While WiseBanyan charges no commission, users still have to pay for the cost basis of the funds in their portfolio (there’s no way to get around this with any service we know of). Additionally, if users want automated features like tax loss harvesting, they’ll have to pony up for an annual subscription. Finally, users can get human advising at a 0.50% and 1.0% annual fee level, if the full robot experience is not for them.

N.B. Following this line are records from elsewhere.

-- ==== Sys2Proof/Machine/Crypto.lean ====
section
/-! DEFINITION. SHA3-256, by which the log digests inbound blocks (R393) and the attestation report digests the geometry table
(R403). The manual names the function and does not give it: it is FIPS 202's (log entry 18). -/

namespace Sys2Proof.Machine

/-- The lanes in the order in which they are given their rotation, from (x, y) on, with the counts: the `t`-th visited lane turns by the
triangular number of t. -/
def rotWalk (x y t : Nat) : Nat → List (Nat × Nat)
  | 0 => []
  | n + 1 => (x + 5 * y, t * (t + 1) / 2 % 64) :: rotWalk y ((2 * x + 3 * y) % 5) (t + 1) n

/-- The rotation of the lane at index x + 5 y; lane (0, 0) is not visited and does not turn. -/
def rotOf (i : Nat) : Nat := ((rotWalk 1 0 1 24).lookup i).getD 0

/-- Successive states of the shift register whose low bit makes the round constants: x^8 + x^6 + x^5 + x^4 + 1. -/
def rcStates (r : Nat) : Nat → List Nat
  | 0 => []
  | n + 1 => r :: rcStates (if r < 128 then 2 * r else (2 * r - 256) ^^^ 0x71) n

/-- The constant of a round from the seven register states that it takes: the j-th gives bit 2^j - 1. -/
def rcOf (states : List Nat) : Nat := (states.zipIdx.map fun e => e.1 % 2 * 2 ^ (2 ^ e.2 - 1)).sum

/-- The constants of `n` rounds. -/
def rcRounds (states : List Nat) : Nat → List Nat
  | 0 => []
  | n + 1 => rcOf (states.take 7) :: rcRounds (states.drop 7) n

/-- Lane (x, y) of a state. -/
def lane (a : List Word64) (x y : Nat) : Word64 := a.getD (x % 5 + 5 * (y % 5)) 0

/-- A state from its lanes. -/
def lanesBy (f : Nat → Nat → Word64) : List Word64 := (List.range 25).map fun i => f (i % 5) (i / 5)

/-- One round. -/
def keccakRound (a : List Word64) (rc : Nat) : List Word64 :=
  let c := (List.range 5).map fun x => lane a x 0 ^^^ lane a x 1 ^^^ lane a x 2 ^^^ lane a x 3 ^^^ lane a x 4
  let d := (List.range 5).map fun x => c.getD ((x + 4) % 5) 0 ^^^ (c.getD ((x + 1) % 5) 0).rotateLeft 1
  let a := lanesBy fun x y => lane a x y ^^^ d.getD x 0
  let r := lanesBy fun x y => (lane a x y).rotateLeft (rotOf (x + 5 * y))
  let b := lanesBy fun x y => lane r ((x + 3 * y) % 5) x
  lanesBy fun x y =>
    let v := lane b x y ^^^ (~~~(lane b (x + 1) y) &&& lane b (x + 2) y)
    if x = 0 ∧ y = 0 then v ^^^ BitVec.ofNat 64 rc else v

/-- The permutation: 24 rounds. -/
def keccak (a : List Word64) : List Word64 := (rcRounds (rcStates 1 168) 24).foldl keccakRound a

/-- Eight bytes as a lane, the first lowest. -/
def laneOfBytes : List Byte → Nat
  | [] => 0
  | b :: bs => b.toNat + 256 * laneOfBytes bs

/-- A block of 136 bytes absorbed. -/
def absorb (a : List Word64) (blk : List Byte) : List Word64 :=
  keccak ((List.range 25).map fun i => a.getD i 0 ^^^ BitVec.ofNat 64 (laneOfBytes ((blk.drop (8 * i)).take 8)))

/-- The message with its padding to a multiple of 136 bytes. -/
def sha3Pad (m : List Byte) : List Byte :=
  let n := 135 - m.length % 136
  if n = 0 then m ++ [0x86] else m ++ 0x06 :: List.replicate (n - 1) 0 ++ [0x80]

/-- `n` blocks absorbed in turn. -/
def absorbAll (a : List Word64) (m : List Byte) : Nat → List Word64
  | 0 => a
  | n + 1 => absorbAll (absorb a (m.take 136)) (m.drop 136) n

/-- The four words of the SHA3-256 digest of a message: word 0 holds bytes 0 to 7, byte 0 lowest. -/
def sha3 (m : List Byte) : List Word64 :=
  let p := sha3Pad m
  (absorbAll (List.replicate 25 0) p (p.length / 136)).take 4

end Sys2Proof.Machine
end

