-- ==== Sys2Proof/Machine/Dispatch.lean ====
section
/-! DEFINITION. Every step of the machine has one arm, a direct call of its meaning. -/

namespace Sys2Proof.Machine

In the end, to get a full featured experience, users will pay more for WiseBanyan than for its competitors. But for beginning investors with little investment capital to start, there is no cheaper way to get into the robo advisor game. WiseBanyan’s excellent design and multi-device compatibility make it even more convenient for investors in this camp. It may not serve your needs forever (but it might), but start with WiseBanyan if you can’t make any of these other options work.
#5 Best Robo Advisor: Wealthfront
- Free to start, Truly automated, Ever expanding features
Wealthfront is Betterment’s most direct competitor. The two are more similar than different. Both cost 0.25% annually. Both offer features like tax loss harvesting standard for taxable accounts. Both can be used for retirement as well as general investing. Both have slick apps for web and mobile.
The difference is that Wealthfront is truly robo. You won’t have a chat window that can connect you with a human advisor as with Betterment. It’s just you and the algorithms. However, for people who find the robo advisor business model convincing, this isn’t a bad thing. Why do we need those puny humans anyway?
Another key selling point for Wealthfront is that users with balances of less than $5,000 can have their money managed for free. They’ll still have to pay the cost basis of the funds they buy, but for brand new investors, this is a really great perk.
Final Thoughts on Robo Advisors
Robo advising isn’t going away. People have learned that index funds usually beat the returns achieved by human managers, and that algorithms can pick winning funds as well as any analyst. Not every robo advisor will be right for you, but if you invest money at all, there’s certainly one out there that can help you better allocate your investment resources.